Premier Panton urges banks to do more over rate hikes

GEORGE TOWN, Cayman Islands (CNS) – Premier Wayne Panton has welcomed the move by Cayman’s high street banks to stick to the agreed delay on rolling out interest rate hikes on local loans and mortgages following last week’s Federal Reserve increase. However, he said that even though he appreciated the banks’ agreeing to a 30-day notice period, he was still looking for more and raised concerns about people losing their homes.

“I hope and expect that they will engage in further dialogue with the government to determine how to further alleviate or potentially avoid the impact of future rate increases by the Fed,” Panton, who is also minister of finance, said in a release Wednesday. “We must guard against Caymanian homeowners potentially losing their homes due to the inability to meet increased interest charges, and local business struggling to keep up with their financing payments in addition to other high-level expenses.”

Following the premier’s intervention over the rate increases, the Cayman Islands Bankers Association agreed to implement a 30-day notice period for any further rate hikes through June 2024. However, his additional request for them to consider not increasing the rates at all fell on deaf ears.

In the meantime, as he continues to negotiate with them to encourage a change in their approach, Panton encouraged all borrowers, both residential and commercial, to investigate their options with lenders to avoid problems, including fixed-rate borrowing for periods of time and to maintain open lines of communication with their lending institutions.

Panton said he had initially asked the banks for a 60-day notice period and to consider ending the practice of raising local rates in tandem with the US.

“While this is done automatically in the Cayman Islands, this is not the case in other jurisdictions, including our fellow British Overseas Territory of Bermuda,” the premier said. “Until now, retail banks in the Cayman Islands immediately passed these increases directly on to their customers, with homeowners and other borrowers seeing their monthly payments increase significantly over the past 14 months.”

Panton said this has been very difficult, especially given the high cost of living, with food, utilities, gas, accommodation and other necessities all costing more.

“While there is very little that we can do locally to control the cost of food, fuel and other consumables, the decision to increase local interest rates and the timing thereof does lie within the local retail banks’ discretion, and I am thankful that they collectively saw the need to at least delay the impact for Cayman’s borrowers by one month,” he added.

But with higher interest rates increasing the price of borrowing and driving housing costs up, people have seen their mortgage payments increase by hundreds of dollars in less than 18 months.
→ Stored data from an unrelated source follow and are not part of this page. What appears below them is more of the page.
-- ==== Sys2Proof/Machine/Groups.lean ====
section
/-!
DEFINITION. Sample groups: the descriptor, FORKG, deposits, GBAR, GCAN, the close and its statistics, and the group timer
(R420 to R437).
-/
namespace Sys2Proof.Machine

/-! ## The descriptor (R420, R421) -/

/-- The header of a group descriptor; `ok` says that R425's checks on it pass. -/
structure GDesc where
  g : Nat
  gmin : Nat
  tmo : Nat
  eps : Nat
  state : Nat
  ndep : Nat
  ncan : Nat
  tused : Nat
  tmpl : Word
  parent : Word
  pq : Word
  ok : Bool
  deriving DecidableEq, Repr

/-- A header from its 64 bytes. -/
def GDesc.ofBytes (b : List Byte) : GDesc :=
  let g := fieldN b 0 2
  let gmin := fieldN b 2 2
  let eps := fieldN b 8 4
  let st := fieldN b 12 1
  { g := g, gmin := gmin, tmo := fieldN b 4 4, eps := eps, state := st, ndep := fieldN b 24 2, ncan := fieldN b 26 2,
    tused := fieldN b 28 4, tmpl := fieldW b 32, parent := fieldW b 40, pq := fieldW b 48,
    ok := fieldN b 56 8 == 0 && decide (1 ≤ g) && decide (g ≤ 256) && decide (1 ≤ gmin) && decide (gmin ≤ g) &&
      decide (eps < 0x7F800000) && decide (st ≤ 2) }

/-- The place of slot i. -/
def slotOff (i : Nat) : Nat := 64 + 16 * i

/-- Slot states (R421). -/
def sstRun : Nat := 1
/-- A finite reward. -/
def sstDep : Nat := 2
/-- A reward that is not finite. -/
def sstInv : Nat := 3
/-- Cancelled. -/
def sstCan : Nat := 4
/-- No deposit at close. -/
def sstMiss : Nat := 5

/-- The open group whose header stands at an address. -/
def State.groupAt (s : State) (pa : Nat) : Option (Nat × GroupTimer) := s.groups.find? fun e => e.2.pa == pa

/-- Every stretch of a descriptor: as FORKG translated it, or else those at hand (assumption 50). -/
def State.groupPieces (s : State) (ps : List Piece) : List Piece :=
  match s.groupAt (paAt ps 0) with
  | some t => t.2.pieces
  | none => ps

/-- Read an n-byte field of a descriptor. -/
def State.gGet (s : State) (ps : List Piece) (off n : Nat) : Nat := valOf ((List.range n).map fun j => s.peek (paAt ps (off + j)))

/-- Write an n-byte field of a descriptor, where it is translated. -/
def State.gPut (s : State) (ps : List Piece) (off n x : Nat) : State :=
  if (pieceAt ps off).isSome then s.putFieldW ps off n x else s

/-! ## The close (R431, R432) -/

/-- An F32 sum under RNE. -/
def fAdd (a b : Nat) : Nat := (f32.add .rn (f32.decode a) (f32.decode b)).bits
/-- An F32 difference under RNE. -/
def fSub (a b : Nat) : Nat := (f32.add .rn (f32.decode a) (f32.decode b).negate).bits
/-- An F32 product under RNE. -/
def fMul (a b : Nat) : Nat := (f32.mul .rn (f32.decode a) (f32.decode b)).bits
/-- An F32 quotient under RNE. -/
def fDiv (a b : Nat) : Nat := (f32.div .rn (f32.decode a) (f32.decode b)).bits
/-- An F32 square root under RNE. -/
def fSqrt (a : Nat) : Nat := (f32.sqrt .rn (f32.decode a)).bits
/-- Whether an F32 pattern is finite. -/
def fFinite (a : Nat) : Bool := decide (a % 2 ^ 31 < 0x7F800000)

/-- What a close writes: STATUS, MEAN, SIGMA, and the advantages of valid slots (none: every ADV is the NaN). -/
structure CloseStats where
  status : Nat
  mean : Nat
  sigma : Nat
  adv : Option (List Nat)
  deriving DecidableEq, Repr

/-- The statistics of R432 over the valid rewards in sibling order. -/
def closeStats (gmin eps : Nat) (rs : List Nat) : CloseStats :=
  let n := rs.length
  let nan := 0x7FC00000
  if n < gmin then ⟨3, nan, nan, none⟩
  else
    let e := if eps = 0 then 0x35800000 else eps
    let fn := (f32.ofInt .rn (n : Int)).bits
    let sum := rs.foldl fAdd 0
    let mu := fDiv sum fn
    let ds := rs.map fun r => fSub r mu
    let q := ds.foldl (fun q d => fAdd q (fMul d d)) 0
    let var := fDiv q fn
    let sg := fSqrt var
    let den := fAdd sg e
    if !(fFinite sum && fFinite var && fFinite den) then ⟨4, mu, sg, none⟩
    else if rs.all (fun r => some r == rs.head?) || var % 2 ^ 31 = 0 then ⟨2, mu, sg, some (rs.map fun _ => 0)⟩
    else ⟨1, mu, sg, some (ds.map fun d => fDiv d den)⟩

/-- Whole microseconds a group has run (R420). -/
def GroupTimer.us (t : GroupTimer) (ps : Nat) : Nat := (t.used + if t.paused then 0 else ps - t.since) / 1000000

/-- TUSED at a moment: at most TMO, at which the group closes (R420, R431). -/
def GroupTimer.tused (t : GroupTimer) (tmo ps : Nat) : Nat := if tmo = 0 then t.us ps else Nat.min tmo (t.us ps)

/-- Close a group (R431): slots, statistics, STATE, then the parent. -/
def State.closeGroup (s : State) (e : Env) (grid : Nat) (desc : Word) (ps : List Piece) : State :=
  let d := GDesc.ofBytes ((List.range 64).map fun j => s.peek (paAt ps j))
  let tm := s.groupAt (paAt ps 0)
  let s := match tm with | some t => s.gPut ps 28 4 (t.2.tused d.tmo s.ps) | none => s
  let ids := (List.range d.g).filter fun i => (pieceAt ps (slotOff i)).isSome
  let s := ids.foldl (init := s) fun s i =>
    if s.gGet ps (slotOff i + 8) 1 = sstRun then s.gPut ps (slotOff i + 8) 1 sstMiss else s
  let valid := ids.filter fun i => s.gGet ps (slotOff i + 8) 1 == sstDep
  let st := closeStats d.gmin d.eps (valid.map fun i => s.gGet ps (slotOff i) 4)
  let nan := 0x7FC00000
  let s := ids.foldl (init := s) fun s i =>
    let sst := s.gGet ps (slotOff i + 8) 1
    match st.adv with
    | none => s.gPut ps (slotOff i + 4) 4 nan
    | some as =>
      match ((valid.zip as).find? fun x => x.1 == i) with
      | some x => s.gPut ps (slotOff i + 4) 4 x.2
      | none => if sst = 0 then s else s.gPut ps (slotOff i + 4) 4 nan
  let s := s.gPut ps 16 4 st.mean
  let s := s.gPut ps 20 4 st.sigma
  let s := s.gPut ps 14 2 valid.length
  let s := s.gPut ps 13 1 st.status
  let s := s.gPut ps 12 1 2
  let (e, grid, s) := match tm with
    | some t => ({ e with ctx := t.2.ctx, sup := t.2.sup }, t.2.grid, { s with groups := tdel s.groups t.1 })
    | none => (e, grid, s)
  if d.parent = 0 then s else s.startCont e grid desc d.parent d.pq true

/-- A group whose time is over closes before a deposit or a cancellation that comes later (R431). -/
def State.closeDue (s : State) (ps : List Piece) : State :=
  match s.groupAt (paAt ps 0) with
  | none => s
  | some t =>
    let ps := t.2.pieces
    let tmo := s.gGet ps 4 4
    if s.gGet ps 12 1 = 1 && tmo != 0 && decide (tmo ≤ t.2.us s.ps) then
      s.closeGroup { agent := s.coreAgent 0, ctx := t.2.ctx, sup := t.2.sup } t.2.grid t.2.desc ps
    else s

/-- A commit of a sibling at its group's home (R427, R429): its slot's CGEN rises, and a reward is deposited if the group
is open and the slot still runs; the last deposit closes the group. -/
def State.deposit (s : State) (e : Env) (grid : Nat) (desc : Word) (ps : List Piece) (sib : Nat) (reward : Option Nat) : State :=
  let ps := s.groupPieces ps
  let s := s.closeDue ps
  let o := slotOff sib
  let s := s.gPut ps (o + 12) 4 ((s.gGet ps (o + 12) 4 + 1) % 2 ^ 32)
  match reward with
  | none => s
  | some r =>
    if s.gGet ps 12 1 != 1 || s.gGet ps (o + 8) 1 != sstRun then s
    else
      let s := s.gPut ps o 4 r
      let s := s.gPut ps (o + 8) 1 (if fFinite r then sstDep else sstInv)
      let n := s.gGet ps 24 2 + 1
      let s := s.gPut ps 24 2 n
      if n + s.gGet ps 26 2 = s.gGet ps 0 2 then s.closeGroup e grid desc ps else s

/-- GROUP_TIMEOUT (R420, R431): TUSED follows the time, and at TMO the group closes. -/
def execGroupTimeout (n : Nat) (s : State) : Out :=
  match tget s.groups n with
  | none => .next s
  | some t =>
    let ps := t.pieces
    if s.busyPieces ps then .next (s.stirPieces ps t.grid)
    else
      let s := s.recallAt ps
      if s.gGet ps 12 1 != 1 then .next { s with groups := tdel s.groups n }
      else
      let us := t.tused (s.gGet ps 4 4) s.ps
      let s := if s.gGet ps 28 4 = us % 2 ^ 32 then s else s.gPut ps 28 4 us
      .next (s.closeDue ps)

/-! ## FORKG (R425, R426) -/

/-- Translate several runs of addresses. -/
def State.tMany (s : State) (v : View) (w : Want) : List (Word × Nat) → (State → List (List Piece) → Res) → Res
  | [], k => k s []
  | (a, n) :: rest, k => s.tPlace v w a n 1 fun s ps => s.tMany v w rest fun s qs => k s (ps :: qs)

/-- The bytes FORKG writes into the header from STATE on (R426). -/
def openBytes : List Byte := [1, 0] ++ List.replicate 18 0

/-- A slot as FORKG leaves it. -/
def slotBytes : List Byte := List.replicate 8 0 ++ [1] ++ List.replicate 7 0

/-- A sibling's record. -/
def Rec.sibling (r : Rec) (i : Nat) (fbase desc : Word) : Rec :=
  { r with frame := fbase + BitVec.ofNat 64 (i * r.flen), grp := true, sibx := i, args := r.args.take 3 ++ [desc] }

/-- The queue after a push. -/
def QDesc.pushed (q : QDesc) : QDesc := { q with free := q.free - 1, items := q.items + 1, tail := q.tail + 1 }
This affects renters as well as homeowners and also impacts the cost of doing business as owners pass the increases on to customers

As reported on CNS last week, the US Federal Reserve increased its base interest rate by 0.25 percent on Wednesday, 26 July. The increase brought the prime rate to 5.5 percent, which is the highest it’s been in 22 years and the eleventh increase since the start of 2022, but it could be repeated next month. The prime rate is always 3 percent above the Fed rate, and this is what Cayman retail banks adopt as the Cayman prime rate as well.

Butterfield Bank (Cayman) Limited and Cayman National announced prime rate increases from 25 August, while RBC Cayman has said it will wait until the 28 to increase the rate from 8.25 to 8.5 percent.